Стас стоял, прижавшись к холодильнику, и молчал. Мир рушился. Не квартира, не семья, а весь его внутренний мир, в котором мать была святой, жертвенной и непогрешимой. Он смотрел на Ингу, но видел не её, а ухмыляющееся лицо какого-то Глеба в дорогой куртке.
— Так что, дорогой, — закончила она, остановившись в метре от него, — если хочешь, можешь отдать ей свою зарплату. Весь свой бонус. Я не против. Но в этом доме ты после этого жить не будешь.
Тишина, наступившая после ультиматума Инги, была плотной и тяжёлой, как мокрое сукно. Стас всё так же стоял, прижавшись спиной к холодному металлу холодильника. Его мозг, только что кипевший от праведного гнева, теперь лихорадочно, с натужным скрипом, пытался обработать полученный удар. Глеб. На пять лет младше. Машина. Эти слова, брошенные женой с холодной точностью хирурга, никак не складывались в единую картину. Они были чужеродными, абсурдными, как детали от какого-то другого, уродливого конструктора.

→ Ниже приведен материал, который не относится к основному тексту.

/-! ### critExit -/

@[simp] theorem State.critExit_cfg (s : State) (b : Bool) : (critExit b s).cfg = s.cfg := rfl
@[simp] theorem State.critExit_rx (s : State) (b : Bool) : (critExit b s).rx = s.rx := rfl
@[simp] theorem State.critExit_tx (s : State) (b : Bool) : (critExit b s).tx = s.tx := rfl
@[simp] theorem State.critExit_txIrqEn (s : State) (b : Bool) : (critExit b s).txIrqEn = s.txIrqEn := rfl
@[simp] theorem State.critExit_lf (s : State) (b : Bool) : (critExit b s).lf = s.lf := rfl
@[simp] theorem State.critExit_mask (s : State) (b : Bool) : (critExit b s).mask = s.mask := rfl
@[simp] theorem State.critExit_last (s : State) (b : Bool) : (critExit b s).last = s.last := rfl
@[simp] theorem State.critExit_lastNotify (s : State) (b : Bool) : (critExit b s).lastNotify = s.lastNotify := rfl
@[simp] theorem State.critExit_lastPoll (s : State) (b : Bool) : (critExit b s).lastPoll = s.lastPoll := rfl
@[simp] theorem State.critExit_msClock (s : State) (b : Bool) : (critExit b s).msClock = s.msClock := rfl
@[simp] theorem State.critExit_ie (s : State) (b : Bool) : (critExit b s).ie = b := rfl
@[simp] theorem State.critExit_run (s : State) (b : Bool) : (critExit b s).run = s.run := rfl
@[simp] theorem State.critExit_wdtArmed (s : State) (b : Bool) : (critExit b s).wdtArmed = s.wdtArmed := rfl
@[simp] theorem State.critExit_schedPhase (s : State) (b : Bool) : (critExit b s).schedPhase = s.schedPhase := rfl
@[simp] theorem State.critExit_isrActive (s : State) (b : Bool) : (critExit b s).isrActive = s.isrActive := rfl
@[simp] theorem State.critExit_txReady (s : State) (b : Bool) : (critExit b s).txReady = s.txReady := rfl
@[simp] theorem State.critExit_pinIn (s : State) (b : Bool) : (critExit b s).pinIn = s.pinIn := rfl
@[simp] theorem State.critExit_adcIn (s : State) (b : Bool) : (critExit b s).adcIn = s.adcIn := rfl
@[simp] theorem State.critExit_wireOut (s : State) (b : Bool) : (critExit b s).wireOut = s.wireOut := rfl
@[simp] theorem State.critExit_drvLog (s : State) (b : Bool) : (critExit b s).drvLog = s.drvLog := rfl
@[simp] theorem State.critExit_main (s : State) (b : Bool) : (critExit b s).main = s.main := rfl
@[simp] theorem State.critExit_ret (s : State) (b : Bool) : (critExit b s).ret = s.ret := rfl
@[simp] theorem State.critExit_startPending (s : State) (b : Bool) : (critExit b s).startPending = s.startPending := rfl
@[simp] theorem State.critExit_requests (s : State) (b : Bool) : (critExit b s).requests = s.requests := rfl
@[simp] theorem State.critExit_env (s : State) (b : Bool) : (critExit b s).env = s.env := rfl
@[simp] theorem State.critExit_draws (s : State) (b : Bool) : (critExit b s).draws = s.draws := rfl
@[simp] theorem State.critExit_ring (s : State) (b : Bool) (q : Queue) : (critExit b s).ring q = s.ring q := rfl

/-! ### watchPin -/

@[simp] theorem State.watchPin_cfg (s : State) (p : Nat) (i : Pin) : (watchPin p i s).cfg = s.cfg := rfl
@[simp] theorem State.watchPin_rx (s : State) (p : Nat) (i : Pin) : (watchPin p i s).rx = s.rx := rfl
@[simp] theorem State.watchPin_tx (s : State) (p : Nat) (i : Pin) : (watchPin p i s).tx = s.tx := rfl
@[simp] theorem State.watchPin_txIrqEn (s : State) (p : Nat) (i : Pin) : (watchPin p i s).txIrqEn = s.txIrqEn := rfl
@[simp] theorem State.watchPin_lf (s : State) (p : Nat) (i : Pin) : (watchPin p i s).lf = s.lf := rfl
@[simp] theorem State.watchPin_mask (s : State) (p : Nat) (i : Pin) : (watchPin p i s).mask = s.mask.set p (s.maskOf p ||| pinMask i) := rfl
@[simp] theorem State.watchPin_last (s : State) (p : Nat) (i : Pin) : (watchPin p i s).last = s.last := rfl
@[simp] theorem State.watchPin_lastNotify (s : State) (p : Nat) (i : Pin) : (watchPin p i s).lastNotify = s.lastNotify := rfl
@[simp] theorem State.watchPin_lastPoll (s : State) (p : Nat) (i : Pin) : (watchPin p i s).lastPoll = s.lastPoll := rfl
@[simp] theorem State.watchPin_msClock (s : State) (p : Nat) (i : Pin) : (watchPin p i s).msClock = s.msClock := rfl
@[simp] theorem State.watchPin_ie (s : State) (p : Nat) (i : Pin) : (watchPin p i s).ie = s.ie := rfl
@[simp] theorem State.watchPin_run (s : State) (p : Nat) (i : Pin) : (watchPin p i s).run = s.run := rfl
@[simp] theorem State.watchPin_wdtArmed (s : State) (p : Nat) (i : Pin) : (watchPin p i s).wdtArmed = s.wdtArmed := rfl
@[simp] theorem State.watchPin_schedPhase (s : State) (p : Nat) (i : Pin) : (watchPin p i s).schedPhase = s.schedPhase := rfl
@[simp] theorem State.watchPin_isrActive (s : State) (p : Nat) (i : Pin) : (watchPin p i s).isrActive = s.isrActive := rfl
@[simp] theorem State.watchPin_txReady (s : State) (p : Nat) (i : Pin) : (watchPin p i s).txReady = s.txReady := rfl
@[simp] theorem State.watchPin_pinIn (s : State) (p : Nat) (i : Pin) : (watchPin p i s).pinIn = s.pinIn := rfl
@[simp] theorem State.watchPin_adcIn (s : State) (p : Nat) (i : Pin) : (watchPin p i s).adcIn = s.adcIn := rfl
@[simp] theorem State.watchPin_wireOut (s : State) (p : Nat) (i : Pin) : (watchPin p i s).wireOut = s.wireOut := rfl
@[simp] theorem State.watchPin_drvLog (s : State) (p : Nat) (i : Pin) : (watchPin p i s).drvLog = s.drvLog := rfl
@[simp] theorem State.watchPin_main (s : State) (p : Nat) (i : Pin) : (watchPin p i s).main = s.main := rfl
@[simp] theorem State.watchPin_ret (s : State) (p : Nat) (i : Pin) : (watchPin p i s).ret = s.ret := rfl
@[simp] theorem State.watchPin_startPending (s : State) (p : Nat) (i : Pin) : (watchPin p i s).startPending = s.startPending := rfl
@[simp] theorem State.watchPin_requests (s : State) (p : Nat) (i : Pin) : (watchPin p i s).requests = s.requests := rfl
@[simp] theorem State.watchPin_env (s : State) (p : Nat) (i : Pin) : (watchPin p i s).env = s.env := rfl
@[simp] theorem State.watchPin_draws (s : State) (p : Nat) (i : Pin) : (watchPin p i s).draws = s.draws := rfl
@[simp] theorem State.watchPin_ring (s : State) (p : Nat) (i : Pin) (q : Queue) : (watchPin p i s).ring q = s.ring q := rfl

Его первая реакция была не верой, а отторжением. Физическим. Ему стало тошно. Образ его матери — тихой, скромной вдовы, посвятившей всю себя памяти отца и благополучию единственного сына — был фундаментом его мира. И сейчас Инга пыталась выбить этот фундамент кувалдой. Проще было поверить в её коварство, в её злой умысел, чем в такое чудовищное, такое постыдное предательство со стороны матери.
Он медленно оттолкнулся от холодильника, выпрямился. В его глазах появилось что-то новое — не просто злость, а презрение. Презрение к ней, к Инге, посмевшей очернить самое святое.
— Ты врёшь, — сказал он глухо, но твёрдо. — Ты всё это выдумала. Просто потому, что ты её не любишь. Никогда не любила. Тебе всегда было жалко для неё копейки, а теперь ты придумала эту грязную историю, чтобы оправдать свою жадность. Чтобы поссорить меня с ней.
Он говорил и сам верил в свои слова. Да, так и должно быть. Это единственное логичное объяснение. Инга всегда была сдержанна со свекровью, вежливо дистанцирована. И сейчас она просто нашла повод, чтобы окончательно разорвать их связь.
Инга не ответила. Она стояла у окна, скрестив руки на груди, и просто смотрела на него. В её взгляде не было ни обиды, ни желания спорить. Только усталость и холодное ожидание. Она словно давала ему возможность дойти до конца, выговориться, доиграть эту роль до последнего акта, прежде чем занавес окончательно упадёт. Её молчание бесило его куда сильнее любых возражений. Оно было молчанием человека, знающего правду и наблюдающего за беспомощной агонией лжеца.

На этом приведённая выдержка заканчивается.